(Task requirements): This task calls for copying every line of the records that includes the word "delta".

Stored data:
****************

theorem EngineFrame.refl (s : State) : EngineFrame s s := rfl

theorem EngineFrame.trans {s t u : State} (h1 : EngineFrame s t) (h2 : EngineFrame t u) :
    EngineFrame s u := by
  unfold EngineFrame at *
  rw [h2, h1]

theorem engineFrame_commit (m : Mode) (s : State) : EngineFrame s (commit m s) := by
  cases m <;> rfl

theorem engineFrame_commitLoop (fuel : Nat) (s : State) : EngineFrame s (commitLoop fuel s) := by
  induction fuel generalizing s with
  | zero => exact .refl s
  | succ fuel ih =>
    unfold commitLoop
    split
    · exact (engineFrame_commit _ s).trans (ih _)
    · exact .refl s

theorem engineFrame_finishPending (s : State) : EngineFrame s (finishPending s) := by
  unfold finishPending
  split
  · exact (engineFrame_commit _ s).trans rfl
  · exact .refl s

theorem engineFrame_commitBytes (s : State) : EngineFrame s (commitBytes s) := by
  unfold commitBytes
  split
  · exact (engineFrame_finishPending s).trans ((engineFrame_commitLoop _ _).trans rfl)
  · exact .refl s

/-- All that `ADVANCE` can change. -/
theorem engineFrame_advanceCore (delta : Nat) (changed : Bool) (s : State) :
    EngineFrame s (advanceCore delta changed s) := by
  unfold advanceCore
  split
  · rfl
  · split
    · exact EngineFrame.trans (t := integrateInto delta s) rfl (engineFrame_commitBytes _)
    · exact .refl s

/-- The fields an engine frame keeps. -/
theorem EngineFrame.keeps {s t : State} (h : EngineFrame s t) :
    t.speedZone = s.speedZone ∧ t.trackSize = s.trackSize ∧
    t.currentHalfTrack = s.currentHalfTrack ∧ t.currentTrackSize = s.currentTrackSize ∧
    t.readWriteMode = s.readWriteMode ∧ t.rotationLastClk = s.rotationLastClk ∧
    t.writeValue = s.writeValue ∧ t.motorOn = s.motorOn ∧
    t.byteReadyEnable = s.byteReadyEnable ∧ t.zone = s.zone ∧ t.attachClk = s.attachClk ∧
    t.attachValid = s.attachValid ∧ t.detachClk = s.detachClk ∧ t.detachValid = s.detachValid ∧
    t.requests = s.requests ∧ t.response = s.response := by
  unfold EngineFrame at h
  rw [h]
  simp

@[simp] theorem advanceCore_speedZone (d : Nat) (c : Bool) (s : State) :
    (advanceCore d c s).speedZone = s.speedZone := (engineFrame_advanceCore d c s).keeps.1
@[simp] theorem advanceCore_trackSize (d : Nat) (c : Bool) (s : State) :
    (advanceCore d c s).trackSize = s.trackSize := (engineFrame_advanceCore d c s).keeps.2.1
@[simp] theorem advanceCore_currentHalfTrack (d : Nat) (c : Bool) (s : State) :
    (advanceCore d c s).currentHalfTrack = s.currentHalfTrack :=
  (engineFrame_advanceCore d c s).keeps.2.2.1
@[simp] theorem advanceCore_currentTrackSize (d : Nat) (c : Bool) (s : State) :
    (advanceCore d c s).currentTrackSize = s.currentTrackSize :=
  (engineFrame_advanceCore d c s).keeps.2.2.2.1
@[simp] theorem advanceCore_readWriteMode (d : Nat) (c : Bool) (s : State) :
    (advanceCore d c s).readWriteMode = s.readWriteMode :=
  (engineFrame_advanceCore d c s).keeps.2.2.2.2.1
@[simp] theorem advanceCore_rotationLastClk (d : Nat) (c : Bool) (s : State) :
    (advanceCore d c s).rotationLastClk = s.rotationLastClk :=
  (engineFrame_advanceCore d c s).keeps.2.2.2.2.2.1
@[simp] theorem advanceCore_writeValue (d : Nat) (c : Bool) (s : State) :
    (advanceCore d c s).writeValue = s.writeValue :=
  (engineFrame_advanceCore d c s).keeps.2.2.2.2.2.2.1
@[simp] theorem advanceCore_motorOn (d : Nat) (c : Bool) (s : State) :
    (advanceCore d c s).motorOn = s.motorOn :=
  (engineFrame_advanceCore d c s).keeps.2.2.2.2.2.2.2.1
@[simp] theorem advanceCore_byteReadyEnable (d : Nat) (c : Bool) (s : State) :
    (advanceCore d c s).byteReadyEnable = s.byteReadyEnable :=
  (engineFrame_advanceCore d c s).keeps.2.2.2.2.2.2.2.2.1
@[simp] theorem advanceCore_zone (d : Nat) (c : Bool) (s : State) :
    (advanceCore d c s).zone = s.zone :=
  (engineFrame_advanceCore d c s).keeps.2.2.2.2.2.2.2.2.2.1
@[simp] theorem advanceCore_attachClk (d : Nat) (c : Bool) (s : State) :
    (advanceCore d c s).attachClk = s.attachClk :=
  (engineFrame_advanceCore d c s).keeps.2.2.2.2.2.2.2.2.2.2.1
@[simp] theorem advanceCore_attachValid (d : Nat) (c : Bool) (s : State) :
    (advanceCore d c s).attachValid = s.attachValid :=
  (engineFrame_advanceCore d c s).keeps.2.2.2.2.2.2.2.2.2.2.2.1
@[simp] theorem advanceCore_detachClk (d : Nat) (c : Bool) (s : State) :
    (advanceCore d c s).detachClk = s.detachClk :=
  (engineFrame_advanceCore d c s).keeps.2.2.2.2.2.2.2.2.2.2.2.2.1
@[simp] theorem advanceCore_detachValid (d : Nat) (c : Bool) (s : State) :
    (advanceCore d c s).detachValid = s.detachValid :=
  (engineFrame_advanceCore d c s).keeps.2.2.2.2.2.2.2.2.2.2.2.2.2.1
@[simp] theorem advanceCore_requests (d : Nat) (c : Bool) (s : State) :
    (advanceCore d c s).requests = s.requests :=
  (engineFrame_advanceCore d c s).keeps.2.2.2.2.2.2.2.2.2.2.2.2.2.2.1
@[simp] theorem advanceCore_response (d : Nat) (c : Bool) (s : State) :
    (advanceCore d c s).response = s.response :=
  (engineFrame_advanceCore d c s).keeps.2.2.2.2.2.2.2.2.2.2.2.2.2.2.2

****************

(Response area):
theorem engineFrame_advanceCore (delta : Nat) (changed : Bool) (s : State) :
    EngineFrame s (advanceCore delta changed s) := by
    · exact EngineFrame.trans (t := integrateInto delta s) rfl (engineFrame_commitBytes _)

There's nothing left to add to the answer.